Chirurg z hrabstwa Sussex użył własnego scyzoryka podczas operowania pacjenta, ponieważ nie mógł znaleźć skalpela - informuje BBC. Stacja zauważa, że do zdarzenia doszło w regionie, w którym policja prowadzi już dochodzenia w 105 innych sprawach dotyczących możliwych zaniedbań medycznych.

Sytuacja, opisywana przez stację BBC, miała miejsce w szpitalu Royal Sussex County Hospital w Brighton, nie podano kiedy dokładnie do niej doszło. Chirurg, nie mogąc znaleźć sterylnego skalpela, postanowił wykorzystać do otwarcia klatki piersiowej pacjenta swojego prywatnego scyzoryka, którego zazwyczaj używał do krojenia owoców na drugie śniadanie.

Cytowana przez stację University Hospitals Sussex, której podlega ten szpital, potwierdziła, że taka sytuacja miała miejsce. Jak wskazano, operacja tego pacjenta była konieczna natychmiast, ale działania chirurga "nie mieściły się w normalnych procedurach i nie były konieczne". Wiadomo, że pacjent operowany przy użyciu scyzoryka, przeżył.
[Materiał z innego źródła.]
/-! ### `Ct.onClaim`: one claim changes -/

@[simp] theorem Ct.onClaim_slots (ct : Ct) (sl : Slot) (f : Claim → Claim) :
    (ct.onClaim sl f).slots = modifyAt ct.slots sl fun r => { r with claim := r.claim.map f } := rfl
@[simp] theorem Ct.onClaim_lists (ct : Ct) (sl : Slot) (f : Claim → Claim) : (ct.onClaim sl f).lists = ct.lists := rfl
@[simp] theorem Ct.onClaim_claimed (ct : Ct) (sl : Slot) (f : Claim → Claim) :
    (ct.onClaim sl f).claimed = ct.claimed := rfl
@[simp] theorem Ct.onClaim_views (ct : Ct) (sl : Slot) (f : Claim → Claim) : (ct.onClaim sl f).views = ct.views := rfl
@[simp] theorem Ct.onClaim_restartMark (ct : Ct) (sl : Slot) (f : Claim → Claim) :
    (ct.onClaim sl f).restartMark = ct.restartMark := rfl
@[simp] theorem Ct.onClaim_ports (ct : Ct) (sl : Slot) (f : Claim → Claim) : (ct.onClaim sl f).ports = ct.ports := rfl
@[simp] theorem Ct.onClaim_dir (ct : Ct) (sl : Slot) (f : Claim → Claim) : (ct.onClaim sl f).dir = ct.dir := rfl
@[simp] theorem Ct.onClaim_divider (ct : Ct) (sl : Slot) (f : Claim → Claim) :
    (ct.onClaim sl f).divider = ct.divider := rfl

/-! ### `Ct.mark`: a change set takes a slot -/

@[simp] theorem Ct.mark_slots (ct : Ct) (p : Port) (sl : Slot) : (ct.mark p sl).slots = ct.slots := rfl
@[simp] theorem Ct.mark_lists (ct : Ct) (p : Port) (sl : Slot) : (ct.mark p sl).lists = ct.lists := rfl
@[simp] theorem Ct.mark_claimed (ct : Ct) (p : Port) (sl : Slot) : (ct.mark p sl).claimed = ct.claimed := rfl
@[simp] theorem Ct.mark_views (ct : Ct) (p : Port) (sl : Slot) : (ct.mark p sl).views = ct.views := rfl
@[simp] theorem Ct.mark_restartMark (ct : Ct) (p : Port) (sl : Slot) :
    (ct.mark p sl).restartMark = ct.restartMark := rfl
@[simp] theorem Ct.mark_ports (ct : Ct) (p : Port) (sl : Slot) :
    (ct.mark p sl).ports = modifyAt ct.ports p fun q => { q with changes := insertSlot sl q.changes } := rfl
@[simp] theorem Ct.mark_dir (ct : Ct) (p : Port) (sl : Slot) : (ct.mark p sl).dir = ct.dir := rfl
@[simp] theorem Ct.mark_divider (ct : Ct) (p : Port) (sl : Slot) : (ct.mark p sl).divider = ct.divider := rfl

/-! ### `Ct.leaveList`: a slot leaves a claim list -/

@[simp] theorem Ct.leaveList_slots (ct : Ct) (m : Module) (sl : Slot) : (ct.leaveList m sl).slots = ct.slots := rfl
@[simp] theorem Ct.leaveList_lists (ct : Ct) (m : Module) (sl : Slot) :
    (ct.leaveList m sl).lists = modifyAt ct.lists m (·.filter (· ≠ sl)) := rfl
@[simp] theorem Ct.leaveList_claimed (ct : Ct) (m : Module) (sl : Slot) :
    (ct.leaveList m sl).claimed = ct.claimed := rfl
@[simp] theorem Ct.leaveList_views (ct : Ct) (m : Module) (sl : Slot) : (ct.leaveList m sl).views = ct.views := rfl
@[simp] theorem Ct.leaveList_restartMark (ct : Ct) (m : Module) (sl : Slot) :
    (ct.leaveList m sl).restartMark = ct.restartMark := rfl
@[simp] theorem Ct.leaveList_ports (ct : Ct) (m : Module) (sl : Slot) :
    (ct.leaveList m sl).ports = Vector.ofFn fun p =>
      { ct.ports[p] with cursor := retreat m sl (predecessor ct.lists[m] sl) ct.ports[p].cursor } := rfl
@[simp] theorem Ct.leaveList_dir (ct : Ct) (m : Module) (sl : Slot) : (ct.leaveList m sl).dir = ct.dir := rfl
@[simp] theorem Ct.leaveList_divider (ct : Ct) (m : Module) (sl : Slot) :
    (ct.leaveList m sl).divider = ct.divider := rfl

end Sys2Proof.Machine
end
ZOBACZ TEŻ: Operował dzieci, wielu wyrządził krzywdę. "Szokujący" raport

Chirurg operował scyzorykiem

Według wewnętrznych dokumentów szpitala, opisywanych przez BBC, współpracownicy lekarza uznali jego działanie za "wątpliwe" i byli "bardzo zaskoczeni", że nie mógł znaleźć skalpela.

Pytany o komentarz do sprawy ekspert, biegły sądowy ds. zaniedbań medycznych prof. Graeme Poston, podkreślił, że sytuacja jednocześnie "zaskakuje go i przeraża". - Po pierwsze, scyzoryk nie jest sterylny. Po drugie, nie jest to narzędzie do operowania. I po trzecie, cały zestaw narzędzi (chirurgicznych) powinien był tam być - zaznaczył.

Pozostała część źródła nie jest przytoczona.